A 5G future

In this edition of the Radar column, we explore the limitations and possibilities of high-speed 5G connectivity.

By Mike Loukides
December 2, 2019
dec radar column

For the past year, 5G cell technology has generated a lot of excitement–and a lot of hype. The specifications are impressive: 5G will provide a peak data rate of up to 20 Gbps (with 100 Mbps of “user experienced data rate”) to mobile devices: cell phones, smart cars, and a lot of devices that haven’t been invented yet. It’s difficult to imagine mobile applications that will require that much data, and 5G’s proponents seem willing to promise just about anything. What will 5G mean in practice? If it’s going to make any real difference, we’ll need to think that through.

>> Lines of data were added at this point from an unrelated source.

-- ==== Sys2Proof/Tests/Slice0.lean ====
section
/-! SUPPORT. Tests: ill-formed operands, the manual's worked examples, one small step of each command, and a witness for
each statement with hypotheses. Expected values are the manual's, or follow from its rules by hand. -/

namespace Sys2Proof.Tests

open Sys2Proof.Machine

set_option Elab.async false

/-! ### Ill-formed operands -/

/-- A run brings at least one byte (R127). -/
theorem test_empty_run_refused : (Instr.cFrameArrives { bytes := [], framingError := false }).wellFormed = false := by
  decide

/-- An expiry names at least one signal (R24). -/
theorem test_empty_expiry_refused : (Instr.signalAgeExpiry []).wellFormed = false := by decide

/-- An expiry names no signal twice (R24). -/
theorem test_repeated_expiry_refused : (Instr.signalAgeExpiry [3, 3]).wellFormed = false := by decide

/-! ### The manual's worked values -/

/-- Section 0.5: the CRC of the characters "123456789". -/
theorem test_crc_of_the_digits :
    crc16 [0x31#8, 0x32#8, 0x33#8, 0x34#8, 0x35#8, 0x36#8, 0x37#8, 0x38#8, 0x39#8] = 0x29B1#16 := by
  decide +kernel

/-- Table 8-3: the lead byte of kind 6 holds its complement below it. -/
theorem test_lead_byte_of_stop : leadByte .stop = 0x69#8 := by decide

/-- A drive of the worked case of section 6.10: minimum 60, target 300. -/
def roll (a : ActId) : Share := { act := a, m := 60, t := 300, paused := false }

/-- The same drive, paused. -/
def rollPaused (a : ActId) : Share := { act := a, m := 60, t := 0, paused := true }

/-- Table 6-2, row 1. -/
theorem test_allocations_of_840 : (allocations 840 180 [roll 0, roll 1, roll 2, roll 3]).map (·.2) =
    [165, 165, 165, 165] := by decide

/-- Table 6-2, row 2. -/
theorem test_allocations_of_390 : (allocations 390 0 [roll 0, roll 1, roll 2, roll 3]).map (·.2) = [97, 97, 97, 97] := by
  decide

/-- Table 6-2, rows 3 and 4. -/
theorem test_allocations_after_an_end : (allocations 390 180 [roll 1, roll 2, roll 3]).map (·.2) = [70, 70, 70] ∧
    (allocations 390 180 [roll 2, roll 3]).map (·.2) = [105, 105] := by decide

/-- Table 6-2, row 5. -/
theorem test_allocations_with_a_pause : (allocations 390 180 [roll 2, rollPaused 3]).map (·.2) = [150, 0] := by decide

/-- The drive of Table 7-3 and Table 7-4. -/
def drive4 : PropFields :=
  { minFlow := 60, maxFlow := 400, upStep := 15, downStep := 20, creepDistance := 800, creepFlow := 120, gain := 1400,
    deadband := 310, maxSpan := 1000 }

/-- Table 7-4: the codes of the ramp-down. -/
theorem test_codes_of_the_ramp :
    [165, 145, 125, 105, 97].map (valveCode drive4 (some .outward)) = [3048, 3048, 3041, 2932, 2888] ∧
      [165, 145, 125].map (clamps drive4) = [true, true, false] := by decide

/-- Table 7-4: the commanded flow falls by 20 and stops at 97. -/
theorem test_ramp_stops_at_the_allocation : rampStep drive4 97 165 = 145 ∧ rampStep drive4 97 105 = 97 := by decide

/-- Table 7-3: the port targets. -/
theorem test_port_targets :
    targetOf drive4 .port .outward 300 14500 (some 5000) (some 180) 150 = 300 ∧
    targetOf drive4 .port .outward 300 14500 (some 5000) (some (-200)) 150 = 150 ∧
    targetOf drive4 .port .outward 300 14500 (some 13800) (some (-200)) 150 = 60 ∧
    targetOf drive4 .port .outward 300 14500 (some 13800) (some (-40)) 150 = 120 ∧
    targetOf drive4 .port .outward 300 14500 none (some (-40)) 150 = 0 := by decide

/-- Table 7-3: the starboard targets. -/
theorem test_starboard_targets :
    targetOf drive4 .stbd .outward 300 14500 (some 5000) (some 180) 150 = 150 ∧
    targetOf drive4 .stbd .outward 300 14500 (some 9000) none 150 = 150 := by decide

/-- Section 10.7: 2700 on a channel of span 600 is clamped to 2648. -/
theorem test_clamp_of_2700 : clampValue { cls := .guarded, kind := .proportional, span := 600 } 2700 = 2648 := by decide

/-! ### A small installation -/

/-- A binary jack and a proportional drive on node 1, and two GUARDED channels of hatch 1 on node 2. -/
def hall : TableImage :=
  { pump := (Tab.fill 4 {}).put 0 { running := some 6, rated := 200 },
    node :=
      ((Tab.fill 47 {}).put 0
        { inMap := true, poll := true,
          chans := ((Tab.fill 8 {}).put 0 { cls := .owned }).put 1 { cls := .owned, kind := .proportional } }).put 1
        { inMap := true, poll := false,
          chans := ((Tab.fill 8 {}).put 0 { cls := .guarded }).put 1
            { cls := .guarded, kind := .proportional, span := 600 } },
    signal := (Tab.fill 256 {}).put 1 { node := some 0, channel := 1, kind := .value },
    condition := (Tab.fill 128 {}).put 0 { ref := .direct 5, low := 1 },
    condset := (Tab.fill 64 []).put 1 [0],
    actuator := ((Tab.fill 96 {}).put 0 { kind := .binary { demand := 10 } }).put 1
      { kind := .proportional drive4, channel := 1 },
    hatch := (Tab.fill 12 {}).put 0
      { enabled := true, acts := ((Tab.fill 8 none).put 0 (some 0)).put 2 (some 1),
        sigs := (((Tab.fill 20 none).put 0 (some 1)).put 6 (some 2)).put 8 (some 3), reservation := 30 },
    step := (((Tab.fill 192 {}).put 0
        { actions := ((Tab.fill 4 none).put 0 (some { role := .pJack, command := .sideA })).put 1
            (some { role := .pDrive, command := .outTo 300 14500 }),
          doneSet := 1, timeout := 50, settle := 100 }).put 1 { attended := true, last := true }).put 2
      { tripSet := 1, attended := true } }

/-- The part in OPERATE with these tables, motion released, every hatch IDLE. -/
def rig : State := { bootState (some hall) 0 {} false 0 [] with sl := { motionReleased := true } }

/-- Hatch 1 with this status record. -/
def rigWith (r : HatchStatus) : State := rig.setHatch 0 r

/-- A frame from console 50 with tag 7 at the head of the C receive queue. -/
def heads (s : State) (k : Kind) (dest : Byte) (payload : List Byte) : State :=
  { s with cp := { s.cp with rx := [.valid { kind := k, dest := dest, src := 50#8, tag := 7#8, status := 0#8,
                                             payload := payload }] } }

/-- A management request from console 50. -/
def asks (s : State) (payload : List Byte) : State := heads s .mgmtReq 60#8 payload

/-- An operation request from console 50. -/
def orders (s : State) (payload : List Byte) : State := heads s .operate 60#8 payload

/-- The state after a command. -/
def after (c : Instr) (s : State) : State :=
  match exec c s with
  | .next t => t
  | .fault _ | .refused _ => s

/-- A run that brings a frame from console 50 to the part. -/
def brings (k : Kind) (payload : List Byte) : Run :=
  { bytes := ({ kind := k, dest := 60#8, src := 50#8, tag := 7#8, status := 0#8, payload := payload } : Frame).encode,
    framingError := false }

/-- A reply of a node to the part, with tag 9. -/
def answers (node status : Byte) (payload : List Byte) : Run :=
  { bytes := ({ kind := .fieldReply, dest := 60#8, src := node, tag := 9#8, status := status, payload := payload } :
      Frame).encode,
    framingError := false }

/-- The rig with a transaction on the line, its request sent. -/
def awaits (fn : Fn) (sent : List (Chan × Nat)) : State :=
  { rig with
      flc := { rig.flc with
        outstanding := some { node := 0, fn := fn, tag := 9#8, requester := .part, sent := sent, left := some 5 } } }

/-- RUNNING in ACTING at OPEN step 0. -/
def acting : HatchStatus :=
  { state := .running, operation := some .opening, step := some 0, phase := some .acting, owner := some 2,
    stepTimer := some 5000 }

/-- HELD at OPEN step 0 by PAUSE. -/
def heldByPause : HatchStatus :=
  { state := .held, operation := some .opening, step := some 0, owner := some 2, active := { pause := true },
    latched := { pause := true }, history := { pause := true } }

/-- MANUAL, owned by console 50. -/
def inManual : HatchStatus := { state := .manual, owner := some 2 }

/-- TRIPPED by a step timeout. -/
def isTripped : HatchStatus :=
  { state := .tripped, operation := some .opening, step := some 0, marker := some (.opening, 0), owner := some 2,
    trips := { stepTimeout := true }, firstTrip := some .stepTimeout }

/-- The drive of hatch 1 on its way out. -/
def rolling : Drive :=
  { state := .inMotion, direction := some .outward, speed := some 300, stopPosition := some 14500, target := 300,
    alloc := 97, c := 105, code := 2932 }

/-- The rig in another device mode, motion not released. -/
def rigIn (m : Mode) : State :=
  { rig with mu := { rig.mu with mode := m, working := hall }, sl := {} }

/-- The installation with node 1 also carrying signal 6 (a level), 3 (the port outer end) and 4 (the port inner end), and
steps 4 to 7 of the opening sequence: one that a hold set guards, one that completes, one that does not, and the one after
it. -/
def wired : TableImage :=
  { hall with
      signal := ((hall.signal.put 5 { node := some 0, channel := 2, kind := .value }).put 2
        { node := some 0, channel := 3 }).put 3 { node := some 0, channel := 4 },
      step := ((hall.step.put 3 { holdSet := 1, last := true }).put 4 { doneSet := 1, last := true }).put 5
        { doneSet := 1 } |>.put 6 { settle := 5 } }

/-- Hatch 1 with this record in the wired installation, its drive rolling, the level FRESH at `v`, and a poll of node 1
out. -/
def listens (r : HatchStatus) (v : Int) : State :=
  { rig with
      mu := { rig.mu with active := wired }, hatches := rig.hatches.put 0 r,
      signals := rig.signals.put 5 { value := v, quality := .fresh },
      fa := { avail := 200,
              units := [.step { hatch := 0, dStep := 10, actions := [(1, 60)] } [(1, 60)]] },
      dru := { rig.dru with drives := rig.dru.drives.put 1 rolling },
      flc := (awaits .readInputs []).flc }

/-- The wired installation with what the validation still asks of it: the pump's signal bound and a final closing step. -/
def checked : TableImage :=
  { wired with signal := wired.signal.put 6 { node := some 0, channel := 5 }, step := wired.step.put 24 { last := true } }

/-- Hatch 1 ACTING in the checked installation, its drive in motion with 190 of the flow of 200: 10 go to the valve. -/
def moving : State :=
  { listens acting 0 with
      mu := { rig.mu with active := checked },
      dru := { rig.dru with drives := rig.dru.drives.put 1 { rolling with alloc := 190 } } }

/-- The inputs of node 1: the position, the level and the outer end. -/
def inputs (position level outEnd : Word16) : List Word16 := [0#16, position, level, outEnd, 0#16]

/-- The reply to the poll that brings inputs. -/
def tells (l : List Word16) : Run := answers 1#8 0#8 ([1#8, byte l.length] ++ l.flatMap be16)

/-! ### One small step of each command -/

/-- R179, R164: no image in the store gives NO_TABLES with TABLE_CRC and RESET_OCCURRED. -/
theorem test_power_up_without_tables :
    (after (.powerUp 2) rig).mu.mode = .noTables ∧ (after (.powerUp 2) rig).mu.flags = 0x0500#16 := by decide +kernel

/-- R129, R167: the straps give the address, and an active pin starts its run. -/
theorem test_reset_pin_reads_the_straps :
    (after (.resetN 3) { rig with sl := { pinActive := true } }).ownAddr = 63#8 ∧
      (after (.resetN 3) { rig with sl := { pinActive := true } }).sl.run = some 5 := by decide +kernel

The most obvious change 5G might bring about isn’t to cell phones but to local networks, whether at home or in the office. Back in the 1980s, Nicholas Negroponte said everything wired will become wireless, and everything wireless will become wired. What happens to “last mile” connectivity, which seems to be stuck somewhere around 50 Mbps for homes and several times that for business service? It would be great to have an alternative to the local cable monopoly for high-bandwidth connectivity. We were supposed to have fiber to the home by now. I don’t, do you? High-speed networks through 5G may represent the next generation of cord cutting. Can 5G replace wired broadband, allowing one wireless service for home and mobile connectivity? I don’t need more bandwidth for video conferences or movies, but I would like to be able to download operating system updates and other large items in seconds rather than minutes. Anyone who has ever built a Docker container has experienced “now we wait for some giant things to download and be uncompressed.” Those waits can be significant, even if you’re on a corporate network. They could disappear.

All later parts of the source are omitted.